If you have student loans, you might have heard about what’s called a student loan grace period. It allows you to go for a certain amount of time after graduation without making repayments on your loan.
It might sound like a free pass, but make sure you understand all the details of the student loan grace period before you take it. While it could help you out if you’re in a tough financial situation after finishing school, it might not be the best decision for you.
Here’s what you need to know about how student loan grace periods work.
What Is a Student Loan Grace Period?
With many student loans, you likely won’t have to begin repaying them the day you graduate. Lenders know it could take a while to find a job and get yourself established after you’ve completed your education.
Your student loan grace period refers to the time after you finish your studies but before you’re required to start making payments on your student loans.
When Does Your Loan Grace Period Start?
If you do have student loan grace period, it will kick in after your school changes your status to “graduated,” or if you leave school, or drop below half-time enrollment.
How do you know if you have a grace period on your loan? Most federal student loans do, except for Direct PLUS loans, which do not, and Perkins loans, which vary by school.
If you have private student loans, you’ll need to check with your lender to see if you have a grace period and what its specific rules are regarding it.
How Long Is a Student Loan Grace Period?
For most federal student loans, the grace period is six months. There are, however, some circumstances that could extend the grace period. For example, if you go back to school before the six-month grace period ends, then that six-month grace period will be given to you after you again graduate or leave your next period in school.
Also, if you’re on active military duty for more than 30 days before your grace period is set to end, then the six-month grace period will be granted to you when you return from duty.
Your grace period can also be changed by consolidating your loan. If you get a Direct Consolidated Loan, your original six-month grace period will end and you’ll have about two months from the time you receive the funds from the new loan until you need to begin making payments.
For private student loans, you’ll need to check with your loan servicer, as there are many variations to the grace period.
What Happens to Interest During your Grace Period?
Having a grace period usually doesn’t mean your student loan floats interest-free. If you have a federal unsubsidized loan, your interest will be capitalized after the grace period. When your interest is capitalized, that means unpaid interest is added to the principal balance of a loan, increasing the outstanding principal. So you’ll be paying interest on a new, higher amount. This could make the loan more expensive over its lifetime.
Most of the time, interest on your student loan begins accruing during the grace period.
If you have a Direct Subsidized Loan, the government will pay your interest while you’re in school at least part-time, during the grace period, and during deferment. An exception to this is the Direct Subsidized Loans that were dispersed between July 1, 2012, and July 1, 2014.

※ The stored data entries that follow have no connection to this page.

-- ==== Sys2Proof/Config.lean ====
section
/-! DEFINITION. What is fixed for a machine: the constants of 00_scope.md R6, the index width of R8
and the two parameters R8 leaves open. -/

namespace Sys2Proof

/-- `DELIM = 0x00`, the delimiter byte value (00_scope.md R6). -/
def Config.delim : Byte := 0x00#8

/-- `RUN_CAP = 254`, the largest number of literal bytes in one run (00_scope.md R6). -/
abbrev Config.runCap : Nat := 254

/-- `CODE_FULL = 0xFF`, the marker value of a run of exactly `RUN_CAP` literal bytes (00_scope.md R6). -/
def Config.codeFull : Byte := 0xFF#8

/-- `IDXW = 32`, the width in bits of every cursor and length (00_scope.md R8, 92_eei_decisions.md D4).
Mark: DESIGN CHOICE, safe (notes/assumptions/7.md). -/
abbrev Config.idxw : Nat := 32

/-- The parameters the source leaves to the implementation (00_scope.md R8): arguments of the model.
A machine carries its own, `State.params`, and no operation writes them (notes/assumptions/4.md). -/
structure Params where
  /-- `ECAP`: number of byte cells of EBUF. -/
  ecap : Nat
  /-- `DBUF_SIZE`: number of byte cells physically present in DBUF. -/
  dbufSize : Nat
deriving DecidableEq, Repr

/-- The side conditions of 00_scope.md R8: `ECAP + 1 < 2^IDXW` and `DBUF_SIZE < 2^IDXW`. -/
abbrev Params.WF (p : Params) : Prop :=
  p.ecap + 1 < 2 ^ Config.idxw ∧ p.dbufSize < 2 ^ Config.idxw

/-- The parameters of the machine `State.reset` describes: the largest R8 admits, so that no
operation stops for want of cells that some block of this specification has.
Mark: DESIGN CHOICE, unsafe (notes/assumptions/4.md). -/
def Config.largest : Params := { ecap := 4294967294, dbufSize := 4294967295 }

end Sys2Proof
end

Paying During Your Grace Period
Because the interest on your loan will likely be capitalized after the grace period, you might decide that you want to forgo the grace period and make payments as soon as you can.

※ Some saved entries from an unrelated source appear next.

-- ==== Sys2Proof/Machine/Encoder.lean ====
section
/-! DEFINITION. The encoder family: `ENC_INIT`, `ENC_BYTE`, `ENC_FINISH` (41_encoder.md R101 to
R103) over the shared step `CloseRun` (R106). -/

namespace Sys2Proof.Machine

/-- `CloseRun` (41_encoder.md R106): the run's marker goes to the reserved cell, the next cell is
reserved for the marker of a new, empty run. -/
def closeRun (ecap : Nat) (e : Encoder) : Except Fault Encoder :=
  match backPatch ecap e with
  | .error f => .error f
  | .ok e' => .ok { reserve e' with ecode := 1#8 }

/-- The first half of `ENC_BYTE` (41_encoder.md R102): a literal is copied and counted; a 0x00 is not. -/
def copyLiteral (ecap : Nat) (b : Byte) (e : Encoder) : Except Fault Encoder :=
  if b = Config.delim then .ok e
  else
    match pushEbuf ecap b e with
    | .error f => .error f
    | .ok e' => .ok { e' with ecode := e'.ecode + 1#8 }

/-- The state after `ENC_INIT` (41_encoder.md R101): cell 0 is reserved, every other cell stays. -/
def encoderInit (e : Encoder) : Encoder :=
  { ebuf := e.ebuf.erase 0, emark := 0, ecur := 1, ecode := 1#8, ephase := .active }

/-- `ENC_BYTE b` on the encoder (41_encoder.md R102). -/
def encoderByte (ecap : Nat) (b : Byte) (e : Encoder) : Except Fault Encoder :=
  if e.ephase = .active then
    match copyLiteral ecap b e with
    | .error f => .error f
    | .ok e' =>
      if b = Config.delim ∨ e'.ecode = Config.codeFull then closeRun ecap e' else .ok e'
  else .error .encNotActive

/-- `ENC_FINISH` on the encoder (41_encoder.md R103). -/
def encoderFinish (ecap : Nat) (e : Encoder) : Except Fault Encoder :=
  if e.ephase = .active then
    match backPatch ecap e with
    | .error f => .error f
    | .ok e' =>
      match pushEbuf ecap Config.delim e' with
      | .error f => .error f
      | .ok e'' => .ok { e'' with ephase := .final }
  else .error .encNotActive

/-- `ENC_INIT` (41_encoder.md R101): legal in every phase, response `(Done, 0)`. -/
def execEncInit (s : State) : Host.Outcome State Fault Refusal :=
  encoderDone (.ok (encoderInit s.enc)) (fun _ => 0) s

/-- `ENC_BYTE b` (41_encoder.md R102): response `(Done, 0)`; faults `EncNotActive`, `EncBufferOverrun`. -/
def execEncByte (b : Byte) (s : State) : Host.Outcome State Fault Refusal :=
  encoderDone (encoderByte s.params.ecap b s.enc) (fun _ => 0) s

/-- `ENC_FINISH` (41_encoder.md R103): response `(Done, ECUR)` with the new `ECUR`, the frame's length. -/
def execEncFinish (s : State) : Host.Outcome State Fault Refusal :=
  encoderDone (encoderFinish s.params.ecap s.enc) (fun e => e.ecur) s

end Sys2Proof.Machine
end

If you don’t quite feel like you have the monthly budget to start chipping away at the principal of your loan, you can make interest-only payments that will reduce the amount of interest that will capitalize after your grace period is over.

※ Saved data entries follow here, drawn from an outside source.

-- ==== Sys2Proof/Machine/Core.lean ====
section
/-! DEFINITION. The machine behind the host's interface. -/

def Sys2Proof.core : Host.Core :=
  { State := Sys2Proof.Machine.State, Fault := Sys2Proof.Machine.Fault,
    Refusal := Sys2Proof.Machine.Refusal, step := Sys2Proof.Machine.step,
    reset := Sys2Proof.Machine.State.reset }
end

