-- ==== Sys2Proof/Machine/Capacity.lean ====
section
/-! DEFINITION. The capacity functions (44_capacity_functions.md): pure functions on naturals, no
operations of the block (30_encoding.md R89), without overflow (R197). -/

namespace Sys2Proof.Machine

/-- `MaxEncodeLen(d)`, exactly as the source gives it (44_capacity_functions.md R191). -/
def maxEncodeLen (d : Nat) : Nat := if d = 0 then 2 else d + (d + 253) / 254 + 1

/-- `MaxDecodeLen(e)`, for a frame length with the terminator counted (44_capacity_functions.md R192). -/
def maxDecodeLen (e : Nat) : Nat := if e ≤ 1 then 0 else e - 2

/-- `SafeEncodeLen(d) = d + floor(d/254) + 2` (44_capacity_functions.md R194). -/
def safeEncodeLen (d : Nat) : Nat := d + d / 254 + 2

end Sys2Proof.Machine
end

Should You Take a Student Loan Grace Period?
There are many factors to weigh when it comes to deciding whether you’ll take the student loan grace period. Find out what size monthly payments you can commit to right after finishing school. If you already have a job lined up and can create a budget. See if it would be reasonable to start making payments on your loan to avoid capitalization.
And, if you’re still job searching, consider whether you can make interest-only payments during the grace period while you look for a steady income.